Hard truth concealed over time, like a pregnancy, only becomes more obvious.Marianne M. Jennings
To strengthen a weak board, Jennings recommends empowering directors to gather information anonymously from employees, thus bypassing the “filter” of management communication. She offers the seemingly simpler solution of board members walking around the organization and observing the atmosphere and employee practices. Of course, any nefarious CEO would have mechanisms in place to make sure this never happens.
Conflicts of Interest
During the rise and fall of the US dot-com industry, a “culture of conflicts” enveloped failing technology companies. Jennings names Arthur Andersen and other accounting firms that struggled with conflicts between auditors and consultants who were serving the same dot-com clients.
To dispel a culture of conflicts, Jennings prescribes the commonsense practice of prohibiting employees from ever taking payments from customers, vendors and suppliers.
Overconfidence
Overconfidence, Jennings warns, undermines leadership and leads to ethical lapses. She points out that the MBA curricula of the 1980s and 1990s taught that the best way to increase shareholder value was by “managing earnings,” not worrying about costs, product quality or other aspects of day-to-day operations. She regards this as a major factor in why today’s CEO push limits and strain ethical boundaries.
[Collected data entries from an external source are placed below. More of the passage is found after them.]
-- ==== Sys2Proof/Machine/NearArith.lean ====
section
/-! DEFINITION. The arithmetic of the near-bank units, the chain and the cross-channel reduce unit (R115 to R119, R141 to R150). -/

set_option Elab.async false

namespace Sys2Proof.Machine

/-! ### Elements and dot products (R141 to R143) -/

/-- The value of an E8M0 scale byte. -/
def e8m0 (c : Nat) : Num := if c = 255 then .nan else .fin false 1 ((c : Int) - 127)

/-- The value of an element code: FORMAT 0 E4M3, 1 E5M2, 2 E2M1, 3 BF16 (R137). -/
def elemVal (format c : Nat) : Num :=
  match format with
  | 0 => e4m3Val c
  | 1 => e5m2Val c
  | 2 => e2m1Val c
  | _ => bf16Val c

/-- Whether a value is an infinity or not a number. -/
def Num.wild : Num → Bool
  | .fin _ _ _ => false
  | _ => true

/-- A block of elements: their values and the block's scale. -/
structure Block32 where
  elems : List Num
  scale : Num
deriving DecidableEq, Repr

/-- The exact sum of the products of two blocks, times both scales. -/
def blockDot (w x : Block32) : Num := (((List.zipWith Num.mul w.elems x.elems).foldl Num.add .zero).mul w.scale).mul x.scale

/-- A dot product (R143): block sums added in FP32 in ascending order; an infinity or NaN in any operand makes it NaN. -/
def dot (ws xs : List Block32) : Num :=
  if (ws ++ xs).any fun b => b.scale.wild || b.elems.any Num.wild then .nan
  else (List.zipWith blockDot ws xs).foldl Num.add32 .zero

/-- The format of what meets the banks' elements: E4M3, and BF16 in a BF16 operation (R142). -/
def inputFormat (format : Nat) : Nat := if format = 3 then 3 else 0

/-- A row of FP32 values as the logic die quantises it (R142). -/
def quantInput (format : Nat) (row : List Num) : List Block32 :=
  (blocks32 (row.length / 32) row).map fun b =>
    if format = 3 then ⟨b.map fun x => bf16Val (toBf16 x), .one⟩
    else
      let q := inputBlock b
      ⟨q.elems.map fun e => e4m3Val e.code, e8m0 q.scale⟩

/-! ### Vector buffers (R122, R138, R142) -/

/-- A quantised row as it lies in a vector buffer (DESIGN CHOICE, log 147): its element codes, then its scale bytes; BF16 has none. -/
def busRow (format : Nat) (row : List Num) : List (BitVec 8) :=
  if format = 3 then row.flatMap fun x => leBytes 2 (toBf16 x)
  else
    let bs := (blocks32 (row.length / 32) row).map inputBlock
    bs.flatMap (fun b => b.elems.map fun e => BitVec.ofNat 8 e.code) ++ bs.map fun b => BitVec.ofNat 8 b.scale

/-- The bytes that a row of `k` elements takes there. -/
def busRowBytes (format k : Nat) : Nat := if format = 3 then 2 * k else k + k / 32

/-- The row of `k` elements at a place of a vector buffer. -/
def bufferRow (buf : List Cell) (format at_ k : Nat) : List Block32 :=
  if format = 3 then
    (blocks32 (k / 32) ((List.range k).map fun i => bf16Val (ofLe (Cells.readList buf (at_ + 2 * i) 2)))).map fun e => ⟨e, .one⟩
  else
    let elems := blocks32 (k / 32) ((Cells.readList buf at_ k).map fun c => e4m3Val c.toNat)
    List.zipWith (fun e c => ⟨e, e8m0 c.toNat⟩) elems (Cells.readList buf (at_ + k) (k / 32))

/-! ### Stored rows (R89) -/

/-- The key-value format that an operation's FORMAT reads. -/
def kvFormat (format : Nat) : Nat :=
  match format with
  | 0 => 0
  | 1 => 0
  | 2 => 1
  | _ => 2

/-- The element codes of a stored row's bytes. -/
def rowCodes (format : Nat) : List (BitVec 8) → List Nat
  | [] => []
  | a :: rest =>
    match format with
    | 2 => a.toNat % 16 :: a.toNat / 16 :: rowCodes format rest
    | 3 =>
      match rest with
      | b :: rest => (a.toNat + 256 * b.toNat) :: rowCodes format rest
      | [] => []
    | _ => a.toNat :: rowCodes format rest

/-- What the engines know of the page that they read: its key, or its frame where it is a page of a draft ring; its sequence; how many of
its slots hold rows of the sequence (R91, R101); the shape of the set, and the format of the state. -/
structure FrameView where
  key : Nat
  ring : Bool
  live : Nat
  handle : Nat
  geo : List Cell
  heads : Nat
  qheads : Nat
  dim : Nat
  tpp : Nat

/-- Bytes of the page. -/
def State.viewBytes (s : State) (f : FrameView) (o n : Nat) : List (BitVec 8) :=
  if f.ring then (List.range n).map fun i => s.dramByte (frameByte f.key (o + i)) else Cells.readList s.tiers.bytes (pageByte f.key o) n

/-- A stored row of a page: kind 0 key, 1 value; head; slot. -/
def State.storedRow (s : State) (v : FrameView) (format kind h t : Nat) : List Block32 :=
  let f := kvFormat format
  let bytes := s.viewBytes v (rowStart f v.heads v.tpp v.dim kind h t) (rowBytesOf f v.dim)
  let elems := blocks32 (v.dim / 32) ((rowCodes format bytes).map (elemVal format))
  if f = 1 then
    let scales := s.viewBytes v (scaleStart v.heads v.tpp v.dim kind h t) (v.dim / 32)
    List.zipWith (fun e c => ⟨e, e8m0 c.toNat⟩) elems scales
  else elems.map fun e => ⟨e, .one⟩

/-! ### Bias (R115 to R118) -/

/-- The bias index of a distance. -/
def biasIndex (d : Int) : Nat :=
  if d < 0 then 511
  else if d < 128 then d.toNat
  else
    let n := d.toNat
    let e := Nat.log2 n
    128 + (e - 7) * 16 + n / 2 ^ (e - 4) % 16

/-- The bias of a query head for a distance; none masks the key. -/
def biasOf (g : List Cell) (layer head : Nat) (d : Int) : Option Num :=
  let sel := geoNum g (20 + layer) 1
  if sel = 0 then (if 0 ≤ d then some .zero else none)
  else
    match bf16Val (geoNum g (133120 + ((sel - 1) * 128 + head) * 1024 + 2 * biasIndex d) 2) with
    | .fin a m e => some (.fin a m e)
    | _ => none

/-! ### Attention over a frame (R144) -/

/-- The running m, s and v. -/
structure Attn where
  m : Num
  s : Num
  v : List Num
deriving DecidableEq, Repr

/-- The empty partial. -/
def Attn.empty (d : Nat) : Attn := ⟨.inf true, .zero, List.replicate d .zero⟩

/-- One slot: its score, the value row and the value's scale. -/
def Attn.step (a : Attn) (score : Num) (value : List Num) (scale : Num) : Attn :=
  let a := if a.m.lt score then
      let r := (a.m.add32 score.neg).exp32
      ⟨score, a.s.mul32 r, a.v.map fun x => x.mul32 r⟩
    else a
  let w := (score.add32 a.m.neg).exp32
  { a with s := a.s.add32 w, v := List.zipWith (fun x y => x.add32 ((w.mul32 y).mul32 scale)) a.v value }

/-- The partial as the chain carries it. -/
def Attn.partial_ (a : Attn) (poisoned : Bool) : Partial := ⟨a.m.to32, a.s.to32, a.v.map Num.to32, poisoned⟩

/-- The values of a stored value row, each times its block's scale. -/
def rowValues (bs : List Block32) : List Num := bs.flatMap fun b => b.elems.map fun x => x.mul b.scale

/-- One quantised query row against the slots of a page, as far as they hold rows of the sequence: the position of slot 0, and the
position and head of the query (R101, R115, R144). -/
def State.attend (s : State) (f : FrameView) (format layer slots first pq qhead : Nat) (q : List Block32) : Attn :=
  let h := qhead / (f.qheads / f.heads)
  (List.range (min slots f.live)).foldl (fun a (t : Nat) =>
    match biasOf f.geo layer qhead ((pq : Int) - (first + t : Nat)) with
    | none => a
    | some b =>
      let k := dot (s.storedRow f format 0 h t) q
      let score := ((k.mul32 (kvScale f.geo layer h 0)).mul32 (geoF32 f.geo 16)).add32 b
      a.step score (rowValues (s.storedRow f format 1 h t)) (kvScale f.geo layer h 1)) (Attn.empty f.dim)

/-! ### The chain and the reductions (R146 to R150) -/

/-- The value of an FP32 code list. -/
def vals32 (l : List (BitVec 32)) : List Num := l.map fp32Val

/-- The combining rule of ATTN. -/
def combineAttn (a b : Partial) : Partial :=
  let ma := fp32Val a.m
  let mb := fp32Val b.m
  let big := if ma.lt mb then mb else ma
  let poisoned := a.poisoned || b.poisoned
  if big = .inf true then ⟨a.m, 0, a.v.map fun _ => 0, poisoned⟩
  else
    let α := (ma.add32 big.neg).exp32
    let β := (mb.add32 big.neg).exp32
    let mix (x y : Num) : Num := (x.mul32 α).add32 (y.mul32 β)
    ⟨big.to32, (mix (fp32Val a.s) (fp32Val b.s)).to32, List.zipWith (fun x y => (mix (fp32Val x) (fp32Val y)).to32) a.v b.v, poisoned⟩

/-- The combining rules by kind: 0 ATTN, 1 MATVEC_ROW, 2 MATVEC_COL (R148). -/
def combineBy (kind : Nat) (a b : Partial) : Partial :=
  match kind with
  | 0 => combineAttn a b
  | 1 => ⟨0, 0, a.v ++ b.v, a.poisoned || b.poisoned⟩
  | _ => ⟨0, 0, List.zipWith (fun x y => ((fp32Val x).add32 (fp32Val y)).to32) a.v b.v, a.poisoned || b.poisoned⟩

/-- The chain: combine(r0, combine(r1, …)), from the results of the units in ascending order (R146). -/
def chainOf (kind : Nat) (l : List Partial) : Option Partial :=
  l.foldr (fun a r => some (match r with
    | some b => combineBy kind a b
    | none => a)) none

/-- The cross-channel reduction, in ascending channel order (R147). -/
def acrossOf (kind : Nat) (l : List Partial) : Option Partial :=
  l.foldl (fun r b => some (match r with
    | some a => combineBy kind a b
    | none => b)) none

/-- ATTN's end: v divided by s, zeros where s is 0 (R149). -/
def endAttn (p : Partial) : Partial :=
  let t := fp32Val p.s
  { p with v := if t.isZero then p.v.map fun _ => 0 else p.v.map fun x => ((fp32Val x).div32 t).to32 }

/-- The owners of reductions in `Gen.reduce`: a sequence's attention, a sequence's attention over its draft ring, and a weight product by
partition, kind (1 MATVEC_ROW, 2 MATVEC_COL) and the number that its issuer gives the reduction. -/
def draftOwner (h : Nat) : Nat := 2 ^ 18 + h
def weightOwner (p kind tag : Nat) : Nat := 2 ^ 19 + (tag * 16 + p) * 4 + kind

/-- The key of a unit's results: the owner, the layer, the channel and the unit. -/
def reduceKey (owner layer c u : Nat) : Nat := ((owner * 256 + layer) * 64 + c) * 32 + u

/-- The kind of an owner's reduction: 0 attention. -/
def ownerKind (owner : Nat) : Nat := if owner < 2 ^ 19 then 0 else (owner - 2 ^ 19) % 4

/-- A unit's result meets those that it has given to the same reduction: they combine in the order of issue (R150). -/
def State.addPartial (s : State) (owner layer c u query : Nat) (p : Partial) : State :=
  let key := reduceKey owner layer c u
  let m := mgetD s.gen.reduce key []
  let p := match mget m query with
    | some a => combineBy (ownerKind owner) a p
    | none => p
  { s with gen := { s.gen with reduce := mset s.gen.reduce key (mset m query p) } }

/-- The results held of an owner and layer. -/
def Gen.held (g : Gen) (owner layer : Nat) : AMap (AMap Partial) := g.reduce.filter fun x => x.1 / 2048 = owner * 256 + layer

/-- The owners of the results held of a layer that satisfy a test. -/
def Gen.owners (g : Gen) (layer : Nat) (f : Nat → Bool) : List Nat :=
  ((g.reduce.filter fun x => x.1 / 2048 % 256 = layer && f (x.1 / 2048 / 256)).map fun x => x.1 / 2048 / 256).dedup

/-- The channels, ascending, and the queries of a set of results. -/
def heldChannels (l : AMap (AMap Partial)) : List Nat := (l.map fun x => x.1 / 32 % 64).dedup
def heldQueries (l : AMap (AMap Partial)) : List Nat := (l.flatMap fun x => x.2.map Prod.fst).dedup

/-- The reduction of one query over units and channels. -/
def reduceQuery (kind : Nat) (l : AMap (AMap Partial)) (query : Nat) : Option Partial :=
  acrossOf kind ((heldChannels l).filterMap fun c =>
    chainOf kind ((l.filter fun x => x.1 / 32 % 64 = c).filterMap fun x => mget x.2 query))

/-- Ends the reduction of an owner's layer: its outputs are handed on, and the results held are gone. -/
def State.endReduction (s : State) (layer owner : Nat) : State :=
  let l := s.gen.held owner layer
  if l.isEmpty then s
  else
    let kind := ownerKind owner
    let out : AMap Partial := (heldQueries l).foldl (fun (m : AMap Partial) q => match reduceQuery kind l q with
      | some p => mset m q (if kind = 0 then endAttn p else p)
      | none => m) []
    { s with gen := { s.gen with
        reduce := s.gen.reduce.filter fun x => x.1 / 2048 ≠ owner * 256 + layer
        outputs := mset s.gen.outputs (owner * 256 + layer) out } }

/-- Ends the reductions of a layer that an entry hands on; earlier outputs are gone. -/
def State.endReductions (s : State) (layer : Nat) (owners : List Nat) : State :=
  owners.foldl (fun s o => s.endReduction layer o) { s with gen := { s.gen with outputs := [] } }

/-- What the last reduction of an owner and layer gave for a query. -/
def Gen.output (g : Gen) (owner layer query : Nat) : List (BitVec 32) :=
  match mget (mgetD g.outputs (owner * 256 + layer) []) query with
  | some p => p.v
  | none => []

end Sys2Proof.Machine
end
Fraud is hardly fraud if you have convinced yourself that the rules of fraud don’t apply to you.Marianne M. Jennings
Companies, Jennings proposes – aligning here with Milton Friedman – should respond to a social issue or community need only if the action aligns with their corporate goals. She offers positive and negative examples. L.L.Bean properly investigated its supplier network to identify and cull “sweat shop” operators who violated their contractual agreements. Conversely, the author points, revelations of sweatshop operators in Nike’s supplier network embarrassed the brand.
Virtue
Jennings states an obvious but useful fact when she writes that the practice of posting and following “virtue standards” can simplify ethical issues by reducing reliance on detailed rules. Companies without virtue standards “see business as a zer0-sum game,” a wrong and risky perception, in the author’s view.
Grad School Insights
Though Jennings writes well and clearly, her perceptions and solutions seem perhaps more academic than boardroom bound. Some suggestions sound worthwhile on paper, but seem less likely to occur in the real world. Perhaps her advice is most targeted to prepare MBA students to encounter these problems in the real world with all its ongoing, added layer of moral complexity. That said, Jennings delivers her points quickly and concisely, and the business world would no doubt be a far better place if every CEO read and applied her advice. Students of ethics and of business ethics history, entrepreneurs considering starting a business, and those who are running start-ups will gain from Jennings’s basic ethics lessons. The moral high ground starts here.